Ya ha pasado demasiado tiempo, está claro que el conductor no ha llamado al hospital. Sara no logra levantarse para alcanzar su móvil que está en el bolso, que está en la cesta de la bicicleta, que está a cuatro metros de distancia. Pero dentro de poco Pablo empezará a preocuparse, y saldrá a buscarla, y seguro que la encontrará, porque él conoce muy bien los lugares por los que ella pasea en bicicleta. 

Y además, el charco rojo ya ha dejado de ampliarse.


Silvia Zanetto


La piedra

— “No lo vas a hacer de verdad” —me dice, fingiendo una sonrisa que se deshace en una mueca —“No serás capaz”.

Es una piedra áspera, ovalada, con venas grises. Es demasiado pesada para mí: me cuesta un esfuerzo descomunal levantarla. Con una piedra así podría hasta matarla, a Myrna. 

Veo relampaguear el miedo en sus ojos redondos, casi siempre inexpresivos, y me gusta. Ya lo sé que Myrna tiene toda la razón, es justamente por eso que la odio. 
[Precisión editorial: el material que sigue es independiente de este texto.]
-- ==== Sys2Proof/Laws/FrameFabric.lean ====
section
/-! SUPPORT. What the functions of Machine/Fabric.lean may change. -/

namespace Sys2Proof.Laws

open Sys2Proof.Machine

theorem fr_State_linkRec {m : Nat} {s t : State} {a1 a2} (hM : Cov 3432790011539613343468249596663321792156441922115471425549 m) (h : Fr m s t) :
    Fr m s (Sys2Proof.Machine.State.linkRec t a1 a2) := by
  unfold Sys2Proof.Machine.State.linkRec
  repeat' first
    | with_reducible assumption
    | with_reducible refine fr_State_errRec (hM.sub (by decide)) ?_
    | with_reducible refine fr_ite ?_ ?_
    | split
    | dsimp only

theorem fr_State_linkLost {m : Nat} {s t : State} {a1} (hM : Cov 2787593149816327892691964784081045188902913 m) (h : Fr m s t) :
    Fr m s (Sys2Proof.Machine.State.linkLost t a1) := by
  unfold Sys2Proof.Machine.State.linkLost
  repeat' first
    | with_reducible assumption
    | with_reducible refine fr_State_fc (hM.sub (by decide)) ?_
    | with_reducible refine fr_State_setLink (hM.sub (by decide)) ?_
    | with_reducible refine fr_foldl ?_ (fun _ _ _ => ?_)
    | with_reducible refine fr_foldl_fst ?_ (fun _ _ _ => ?_)
    | with_reducible refine fr_foldl_snd ?_ (fun _ _ _ => ?_)
    | dsimp only
    | with_reducible refine fr_set_net (hM.sub (by decide)) ?_

theorem fr_State_goDown {m : Nat} {s t : State} {a1} (hM : Cov 381987373810768681545445799318606273210613761 m) (h : Fr m s t) :
    Fr m s (Sys2Proof.Machine.State.goDown t a1) := by
  unfold Sys2Proof.Machine.State.goDown
  repeat' first
    | with_reducible assumption
    | with_reducible refine fr_State_drainOn (hM.sub (by decide)) ?_
    | with_reducible refine fr_State_ls (hM.sub (by decide)) ?_
    | with_reducible refine fr_State_linkLost (hM.sub (by decide)) ?_

theorem fr_State_countReplays {m : Nat} {s t : State} {a1 a2} (hM : Cov 89202980794122492566142873090593446024052737 m) (h : Fr m s t) :
    Fr m s (Sys2Proof.Machine.State.countReplays t a1 a2) := by
  unfold Sys2Proof.Machine.State.countReplays
  repeat' first
    | with_reducible assumption
    | with_reducible refine fr_State_lc (hM.sub (by decide)) ?_
    | with_reducible refine fr_State_modLink (hM.sub (by decide)) ?_
    | with_reducible refine fr_ite ?_ ?_
    | split
    | dsimp only

theorem fr_State_goUp {m : Nat} {s t : State} {a1 a2 a3} (hM : Cov 468337427240626026033911739700491774547066881 m) (h : Fr m s t) :
    Fr m s (Sys2Proof.Machine.State.goUp t a1 a2 a3) := by
  unfold Sys2Proof.Machine.State.goUp
  repeat' first
    | with_reducible assumption
    | with_reducible refine fr_State_ls (hM.sub (by decide)) ?_
    | with_reducible refine fr_State_modLink (hM.sub (by decide)) ?_
    | with_reducible refine fr_State_emit (hM.sub (by decide)) ?_
    | with_reducible refine fr_State_countReplays (hM.sub (by decide)) ?_
    | with_reducible refine fr_State_sendCtl (hM.sub (by decide)) ?_
    | with_reducible refine fr_ite ?_ ?_
    | with_reducible refine fr_foldl ?_ (fun _ _ _ => ?_)
    | with_reducible refine fr_foldl_fst ?_ (fun _ _ _ => ?_)
    | with_reducible refine fr_foldl_snd ?_ (fun _ _ _ => ?_)
    | split
    | dsimp only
No hay otros niños en el patio hoy, un aire asfixiante y húmedo nos aprieta en esta tarde de inicio de verano. El distrito industrial no está lejos y el olor a azufre de las fábricas cercanas nos alcanza. 
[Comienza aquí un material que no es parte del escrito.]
-- ==== Sys2Proof/Laws/FrameTraining.lean ====
section
/-! SUPPORT. What the functions of Machine/Training.lean may change. -/

namespace Sys2Proof.Laws

open Sys2Proof.Machine

theorem fr_State_pushTag {m : Nat} {s t : State} {a1 a2} (hM : Cov 2361183241434822607105 m) (h : Fr m s t) :
    Fr m s (Sys2Proof.Machine.State.pushTag t a1 a2).1 := by
  unfold Sys2Proof.Machine.State.pushTag
  repeat' first
    | with_reducible assumption
    | with_reducible refine fr_State_fc (hM.sub (by first | decide | (dsimp only; decide) | (dsimp only [clkField]; decide) | (split <;> decide))) ?_
    | with_reducible refine fr_State_setScale (hM.sub (by decide)) ?_
    | with_reducible refine fr_ite ?_ ?_
    | split
    | dsimp only

theorem fr_State_amaxPush {m : Nat} {s t : State} {a1} (hM : Cov 2361183241434822607105 m) (h : Fr m s t) :
    Fr m s (Sys2Proof.Machine.State.amaxPush t a1).1 := by
  unfold Sys2Proof.Machine.State.amaxPush
  repeat' first
    | with_reducible assumption
    | with_reducible refine fr_State_pushTag (hM.sub (by decide)) ?_
    | with_reducible refine fr_foldl ?_ (fun _ _ _ => ?_)
    | with_reducible refine fr_foldl_fst ?_ (fun _ _ _ => ?_)
    | with_reducible refine fr_foldl_snd ?_ (fun _ _ _ => ?_)
    | dsimp only

theorem fr_State_scaleLoad {m : Nat} {s t : State} {a1} (hM : Cov 256 m) (h : Fr m s t) :
    Fr m s (Sys2Proof.Machine.State.scaleLoad t a1) := by
  unfold Sys2Proof.Machine.State.scaleLoad
  repeat' first
    | with_reducible assumption
    | with_reducible refine fr_State_setScale (hM.sub (by decide)) ?_
    | with_reducible refine fr_foldl ?_ (fun _ _ _ => ?_)
    | with_reducible refine fr_foldl_fst ?_ (fun _ _ _ => ?_)
    | with_reducible refine fr_foldl_snd ?_ (fun _ _ _ => ?_)

theorem fr_State_devSave {m : Nat} {s t : State} {a1} (hM : Cov 512 m) (h : Fr m s t) :
    Fr m s (Sys2Proof.Machine.State.devSave t a1).1 := by
  unfold Sys2Proof.Machine.State.devSave
  repeat' first
    | with_reducible assumption
    | with_reducible refine fr_ite ?_ ?_
    | with_reducible refine fr_foldl ?_ (fun _ _ _ => ?_)
    | with_reducible refine fr_foldl_fst ?_ (fun _ _ _ => ?_)
    | with_reducible refine fr_foldl_snd ?_ (fun _ _ _ => ?_)
    | split
    | with_reducible refine fr_set_devs (hM.sub (by decide)) ?_

theorem fr_State_scaleMet {m : Nat} {s t : State} {a1 a2 a3} (hM : Cov 3432790011539591042723051066040180256438169273753965445389 m) (h : Fr m s t) :
    Fr m s (Sys2Proof.Machine.State.scaleMet a1 a2 a3 t) := by
  unfold Sys2Proof.Machine.State.scaleMet
  repeat' first
    | with_reducible assumption
    | with_reducible refine fr_State_scaleEcc (hM.sub (by decide)) ?_
    | with_reducible refine fr_ite ?_ ?_
    | split

theorem fr_State_devMet {m : Nat} {s t : State} {a1 a2 a3} (hM : Cov 3432790011539591042723051066040180256438169273753965445645 m) (h : Fr m s t) :
    Fr m s (Sys2Proof.Machine.State.devMet a1 a2 a3 t) := by
  unfold Sys2Proof.Machine.State.devMet
  repeat' first
    | with_reducible assumption
    | with_reducible refine fr_State_ctlMet (hM.sub (by decide)) ?_ (fun _ _ => ?_)
    | with_reducible refine fr_ite ?_ ?_
    | split
    | with_reducible refine fr_set_devs (hM.sub (by decide)) ?_

theorem fr_State_soleOp {m : Nat} {s t : State} {a1} (hM : Cov 2361183241434822607617 m) (h : Fr m s t) :
    Fr m s (Sys2Proof.Machine.State.soleOp t a1).1 := by
  unfold Sys2Proof.Machine.State.soleOp
  repeat' first
    | with_reducible assumption
    | with_reducible refine fr_State_amaxPush (hM.sub (by decide)) ?_
    | with_reducible refine fr_State_scaleLoad (hM.sub (by decide)) ?_
    | with_reducible refine fr_State_devSave (hM.sub (by decide)) ?_
    | split

theorem fr_soleOn {m : Nat} {s t : State} {a1 a2 a3 a4 f5 a6} (hM : Cov 159723975631119240752623544959853 m) (h : Fr m s t)
    (h5 : ∀ v u, Fr m s u → Fr m s (f5 v u)) :
    Fr m s (Sys2Proof.Machine.soleOn a1 a2 a3 a4 f5 a6 t) := by
  unfold Sys2Proof.Machine.soleOn
  split
  · exact fr_State_vecStop (hM.sub (by decide)) h
  · have k := h5 a4 t h
    exact fr_State_fc (hM.sub (by decide)) (fr_State_fs (hM.sub (by decide)) (fr_State_fs (hM.sub (by decide)) (fr_State_modRun (hM.sub (by decide))
      (fr_State_vecTake (hM.sub (by decide)) (fr_view k (fr_State_soleOp (hM.view.sub (by decide)) (fr_State_seenGot (hM.view.sub (by decide))
        (Fr.mono k (cov_view _)))))))))

theorem fr_soleRun {m : Nat} {s t : State} {a1 a2 a3 f4} (hM : Cov 3432790011539591044509533652099082820740126715737890898797 m) (h : Fr m s t)
    (h4 : ∀ v u, Fr m s u → Fr m s (f4 v u)) :
    Fr m s (Sys2Proof.Machine.soleRun a1 a2 a3 t f4) := by
  unfold Sys2Proof.Machine.soleRun
  repeat' first
    | with_reducible assumption
    | with_reducible refine h4 _ _ ?_
    | with_reducible refine fr_vecSetup (hM.sub (by decide)) ?_
    | with_reducible refine fr_soleOn (hM.sub (by decide)) ?_ (fun _ _ _ => ?_)
    | with_reducible refine fr_State_formReads (hM.sub (by decide)) ?_
    | with_reducible refine fr_State_modCore (hM.sub (by decide)) ?_
    | with_reducible refine fr_ite ?_ ?_
    | split
    | dsimp only

theorem fr_execAccred {m : Nat} {s t : State} {a1} (hM : Cov 3432790011539591044509533652099082820740126715737890898797 m) (h : Fr m s t) :
    ∀ u, Sys2Proof.Machine.execAccred a1 t = .next u → Fr m s u := by
  intro u e
  cases e
  repeat' first
    | with_reducible assumption
    | with_reducible refine fr_soleRun (hM.sub (by decide)) ?_ (fun _ _ _ => ?_)

theorem fr_execAmaxSave {m : Nat} {s t : State} {a1} (hM : Cov 3432790011539591044509533652099082820740126715737890898797 m) (h : Fr m s t) :
    ∀ u, Sys2Proof.Machine.execAmaxSave a1 t = .next u → Fr m s u := by
  intro u e
  cases e
  repeat' first
    | with_reducible assumption
    | with_reducible refine fr_soleRun (hM.sub (by decide)) ?_ (fun _ _ _ => ?_)

theorem fr_execAmaxPush {m : Nat} {s t : State} {a1} (hM : Cov 3432790011539591044509533652099082820740126715737890898797 m) (h : Fr m s t) :
    ∀ u, Sys2Proof.Machine.execAmaxPush a1 t = .next u → Fr m s u := by
  intro u e
  cases e
  repeat' first
    | with_reducible assumption
    | with_reducible refine fr_soleRun (hM.sub (by decide)) ?_ (fun _ _ _ => ?_)
    | with_reducible refine fr_State_scaleMet (hM.sub (by decide)) ?_

theorem fr_execScaleSave {m : Nat} {s t : State} {a1} (hM : Cov 3432790011539591044509533652099082820740126715737890898797 m) (h : Fr m s t) :
    ∀ u, Sys2Proof.Machine.execScaleSave a1 t = .next u → Fr m s u := by
  intro u e
  cases e
  repeat' first
    | with_reducible assumption
    | with_reducible refine fr_soleRun (hM.sub (by decide)) ?_ (fun _ _ _ => ?_)

theorem fr_execScaleLoad {m : Nat} {s t : State} {a1} (hM : Cov 3432790011539591044509533652099082820740126715737890898797 m) (h : Fr m s t) :
    ∀ u, Sys2Proof.Machine.execScaleLoad a1 t = .next u → Fr m s u := by
  intro u e
  cases e
  repeat' first
    | with_reducible assumption
    | with_reducible refine fr_soleRun (hM.sub (by decide)) ?_ (fun _ _ _ => ?_)

theorem fr_execDevSave {m : Nat} {s t : State} {a1} (hM : Cov 3432790011539591044509533652099082820740126715737890898797 m) (h : Fr m s t) :
    ∀ u, Sys2Proof.Machine.execDevSave a1 t = .next u → Fr m s u := by
  intro u e
  cases e
  repeat' first
    | with_reducible assumption
    | with_reducible refine fr_soleRun (hM.sub (by decide)) ?_ (fun _ _ _ => ?_)
    | with_reducible refine fr_State_devMet (hM.sub (by decide)) ?_

end Sys2Proof.Laws
end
Myrna y yo nunca hemos sido amigas, ni antes de que me dijera eso: creo que a ella le irritaban mi exagerada delgadez y mi carácter huraño, como a mí me molestaban su cuerpo gordito y su alegre locuacidad: por aquel entonces, no sospechaba lo que le pasaría, y que no tendría motivos para estar tan contenta.

Ver el susto en su mirada me alegra. La piedra es tan gruesa que casi no puedo seguir sosteniéndola, pero la cólera vuelve vigorosos mis brazos sutiles. Inspiro el olor a azufre y ahora me siento invencible. Se lo merece todo. Se lo merece por su cara redonda, por su pelo oscuro demasiado corto, por sus vestiditos ajustados que parecen robados a una hermana menor. Pero sobre todo por decirme eso. 
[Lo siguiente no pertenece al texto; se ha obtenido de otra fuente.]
-- ==== Sys2Proof/Laws/FrameReset.lean ====
section
/-! SUPPORT. What the functions of Machine/Reset.lean may change. -/

namespace Sys2Proof.Laws

open Sys2Proof.Machine

theorem fr_State_clear {m : Nat} {s t : State} {a1 a2} (hM : Cov 25711008708143844408671393477458601640355229453780611655270401 m) (h : Fr m s t) :
    Fr m s (Sys2Proof.Machine.State.clear t a1 a2) := by
  unfold Sys2Proof.Machine.State.clear
  repeat' first
    | with_reducible assumption
    | with_reducible refine fr_ite ?_ ?_
    | split
    | with_reducible refine fr_set_regs (hM.sub (by decide)) ?_

theorem fr_State_loseTiles {m : Nat} {s t : State} {a1} (hM : Cov 1152921504606846988 m) (h : Fr m s t) :
    Fr m s (Sys2Proof.Machine.State.loseTiles t a1) := by
  unfold Sys2Proof.Machine.State.loseTiles
  repeat' first
    | with_reducible assumption
    | dsimp only
    | with_reducible refine fr_set_mem_marks (hM.sub (by decide)) ?_ ?_ ?_
    | exact fun k => k
    | exact fun k => smWf_filter _ _ k
    | exact fun _ => rfl
    | exact fun k => smWf_foldl _ (fun _ _ k' => smWf_put _ _ _ k') _ k

theorem fr_State_dropHandles {m : Nat} {s t : State} {a1} (hM : Cov 32 m) (h : Fr m s t) :
    Fr m s (Sys2Proof.Machine.State.dropHandles t a1) := by
  unfold Sys2Proof.Machine.State.dropHandles
  repeat' first
    | with_reducible assumption
    | with_reducible refine fr_State_modRun (hM.sub (by decide)) ?_
    | with_reducible refine fr_ite ?_ ?_
    | with_reducible refine fr_foldl ?_ (fun _ _ _ => ?_)
    | with_reducible refine fr_foldl_fst ?_ (fun _ _ _ => ?_)
    | with_reducible refine fr_foldl_snd ?_ (fun _ _ _ => ?_)
    | split
    | dsimp only

theorem fr_State_blankCore {m : Nat} {s t : State} {a1} (hM : Cov 112 m) (h : Fr m s t) :
    Fr m s (Sys2Proof.Machine.State.blankCore t a1) := by
  have k : Fr m s ((t.dropHandles a1).modCore a1 (fun k => { out := k.out })) :=
    fr_State_modCore (hM.sub (by decide)) (fr_State_dropHandles (hM.sub (by decide)) h)
  have e : (t.dropHandles a1).acc = t.acc :=
    (fr_State_dropHandles (m := 112 - 16) (a1 := a1) (show Nat.land _ _ = _ by decide) (Fr.refl _ t)).1 .acc (by decide)
  refine fr_set_acc (hM.sub (by decide)) k (fun w => smWf_filter _ _ ?_)
  have e2 : ((t.dropHandles a1).modCore a1 (fun k => { out := k.out })).acc = t.acc := e
  rw [e2] at w
  exact w

theorem fr_State_endOutings {m : Nat} {s t : State} (hM : Cov 75705437678504268267585 m) (h : Fr m s t) :
    Fr m s (Sys2Proof.Machine.State.endOutings t) := by
  unfold Sys2Proof.Machine.State.endOutings
  repeat' first
    | with_reducible assumption
    | with_reducible refine fr_State_fs (hM.sub (by decide)) ?_
    | with_reducible refine fr_State_modMg (hM.sub (by decide)) ?_
    | with_reducible refine fr_State_joinPool (hM.sub (by decide)) ?_
    | with_reducible refine fr_foldl ?_ (fun _ _ _ => ?_)
    | with_reducible refine fr_foldl_fst ?_ (fun _ _ _ => ?_)
    | with_reducible refine fr_foldl_snd ?_ (fun _ _ _ => ?_)
    | dsimp only

theorem fr_State_blankCores {m : Nat} {s t : State} (hM : Cov 25711008708143844408671393477458601640355230606702116530552957 m) (h : Fr m s t) :
    Fr m s (Sys2Proof.Machine.State.blankCores t) := by
  unfold Sys2Proof.Machine.State.blankCores
  repeat' first
    | with_reducible assumption
    | with_reducible refine fr_State_blankCore (hM.sub (by decide)) ?_
    | with_reducible refine fr_State_endOutings (hM.sub (by decide)) ?_
    | with_reducible refine fr_State_loseTiles (hM.sub (by decide)) ?_
    | with_reducible refine fr_State_clear (hM.sub (by decide)) ?_
    | with_reducible refine fr_foldl ?_ (fun _ _ _ => ?_)
    | with_reducible refine fr_foldl_fst ?_ (fun _ _ _ => ?_)
    | with_reducible refine fr_foldl_snd ?_ (fun _ _ _ => ?_)
    | dsimp only
    | with_reducible refine fr_set_acc (hM.sub (by decide)) ?_ ?_
    | exact fun k => k
    | exact fun k => smWf_filter _ _ k
    | exact fun _ => rfl
    | exact fun k => smWf_foldl _ (fun _ _ k' => smWf_put _ _ _ k') _ k

theorem fr_State_abortReset {m : Nat} {s t : State} {a1} (hM : Cov 353887482764523791442918884335682669 m) (h : Fr m s t) :
    Fr m s (Sys2Proof.Machine.State.abortReset t a1) := by
  unfold Sys2Proof.Machine.State.abortReset
  repeat' first
    | with_reducible assumption
    | with_reducible refine fr_State_modRun (hM.sub (by decide)) ?_
    | with_reducible refine fr_State_fail (hM.sub (by decide)) ?_
    | with_reducible refine fr_State_dropSieve (hM.sub (by decide)) ?_
    | with_reducible refine fr_State_abandonIndex (hM.sub (by decide)) ?_
    | with_reducible refine fr_State_dropOutput (hM.sub (by decide)) ?_
    | with_reducible refine fr_State_abandonCtx (hM.sub (by decide)) ?_
    | with_reducible refine fr_ite ?_ ?_
    | with_reducible refine fr_foldl ?_ (fun _ _ _ => ?_)
    | with_reducible refine fr_foldl_fst ?_ (fun _ _ _ => ?_)
    | with_reducible refine fr_foldl_snd ?_ (fun _ _ _ => ?_)
    | split
    | dsimp only

theorem fr_State_placeStep {m : Nat} {s t : State} (hM : Cov 21267647932558653967613834469629231117 m) (h : Fr m s t) :
    Fr m s (Sys2Proof.Machine.State.placeStep t) := by
  unfold Sys2Proof.Machine.State.placeStep
  repeat' first
    | with_reducible assumption
    | with_reducible refine fr_State_applyGib (hM.sub (by decide)) ?_
    | with_reducible refine fr_ite ?_ ?_
    | split
    | dsimp only
    | with_reducible refine fr_set_pw (hM.sub (by decide)) ?_

theorem fr_State_diesBack {m : Nat} {s t : State} (hM : Cov 2024659740379685418332601763477916638729554923676372628946957 m) (h : Fr m s t) :
    Fr m s (Sys2Proof.Machine.State.diesBack t) := by
  unfold Sys2Proof.Machine.State.diesBack
  repeat' first
    | with_reducible assumption
    | with_reducible refine fr_State_loadUcode (hM.sub (by decide)) ?_
    | with_reducible refine fr_State_fs (hM.sub (by decide)) ?_
    | with_reducible refine fr_ite ?_ ?_
    | split
    | with_reducible refine fr_set_pw (hM.sub (by decide)) ?_

theorem fr_State_coreReset {m : Nat} {s t : State} (hM : Cov 25711008708143844408671393477458601640355230606703835205360893 m) (h : Fr m s t) :
    Fr m s (Sys2Proof.Machine.State.coreReset t) := by
  unfold Sys2Proof.Machine.State.coreReset
  repeat' first
    | with_reducible assumption
    | with_reducible refine fr_State_fs (hM.sub (by decide)) ?_
    | with_reducible refine fr_State_placeStep (hM.sub (by decide)) ?_
    | with_reducible refine fr_State_abortReset (hM.sub (by decide)) ?_
    | with_reducible refine fr_commandComplete (hM.sub (by decide)) ?_
    | with_reducible refine fr_State_blankCores (hM.sub (by decide)) ?_
    | with_reducible refine fr_State_showWait (hM.sub (by decide)) ?_
    | with_reducible refine fr_ite ?_ ?_
    | with_reducible refine fr_foldl ?_ (fun _ _ _ => ?_)
    | with_reducible refine fr_foldl_fst ?_ (fun _ _ _ => ?_)
    | with_reducible refine fr_foldl_snd ?_ (fun _ _ _ => ?_)
    | split
    | dsimp only
    | with_reducible refine fr_set_units (hM.sub (by decide)) ?_

theorem fr_State_bare {m : Nat} {s t : State} {a1 a2} (hM : Cov 1152979228967305214 m) (h : Fr m s t) :
    Fr m s (Sys2Proof.Machine.State.bare t a1 a2) := by
  refine ⟨fun p hp => ?_, fun _ => rfl, fun k kv hk => h.2.2.1 k kv hk,
    fun c => Bool.noConfusion ((hM.bit (i := 60) (by decide)).symm.trans c)⟩
  cases p
  case regs => exact h.1 .regs hp
  case out => exact h.1 .out hp
  case freeCtr => exact h.1 .freeCtr hp
  case pending => exact h.1 .pending hp
  case us => exact h.1 .us hp
  all_goals exact Bool.noConfusion ((hM.bit (by decide)).symm.trans hp)

theorem fr_State_sysReset {m : Nat} {s t : State} {a1} (hM : Cov 25711008708143844408671393477458601640355230606759840622575615 m) (h : Fr m s t) :
    Fr m s (Sys2Proof.Machine.State.sysReset t a1) :=
  fr_State_fs (hM.sub (by decide)) (fr_State_fc (hM.sub (by decide)) (fr_State_fs (hM.sub (by decide)) (fr_State_fs ((hM.sub (by decide)).all _)
    (fr_set_temps_volts (hM.sub (by decide)) (fr_State_bare (hM.sub (by decide)) (fr_State_clear (hM.sub (by decide)) h))))))

theorem fr_State_porReset {m : Nat} {s t : State} (hM : Cov 25711008708143844408671393477458601640355230606760390378389503 m) (h : Fr m s t) :
    Fr m s (Sys2Proof.Machine.State.porReset t) := by
  unfold Sys2Proof.Machine.State.porReset
  repeat' first
    | with_reducible assumption
    | with_reducible refine fr_State_emit (hM.sub (by decide)) ?_
    | with_reducible refine fr_State_bare (hM.sub (by decide)) ?_
    | with_reducible refine fr_ite ?_ ?_
    | split
    | dsimp only
    | with_reducible refine fr_set_regs (hM.sub (by decide)) ?_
De repente, los ojitos negros de Myrna se cierran y su boca se abre de par en par: un chillido agudísimo rompe el silencio. 

Todo mi cuerpo tiembla de rabia, la piedra áspera y pesada me agota los brazos. La madre de Myrna se asoma a la puerta. Está embarazada, lleva un vestido rojo de flores, sin mangas, que deja descubiertos sus brazos rollizos. Observa a su hija, que ahora llora desconsolada, luego me mira a mí: me clava la mirada en los ojos y se queda callada.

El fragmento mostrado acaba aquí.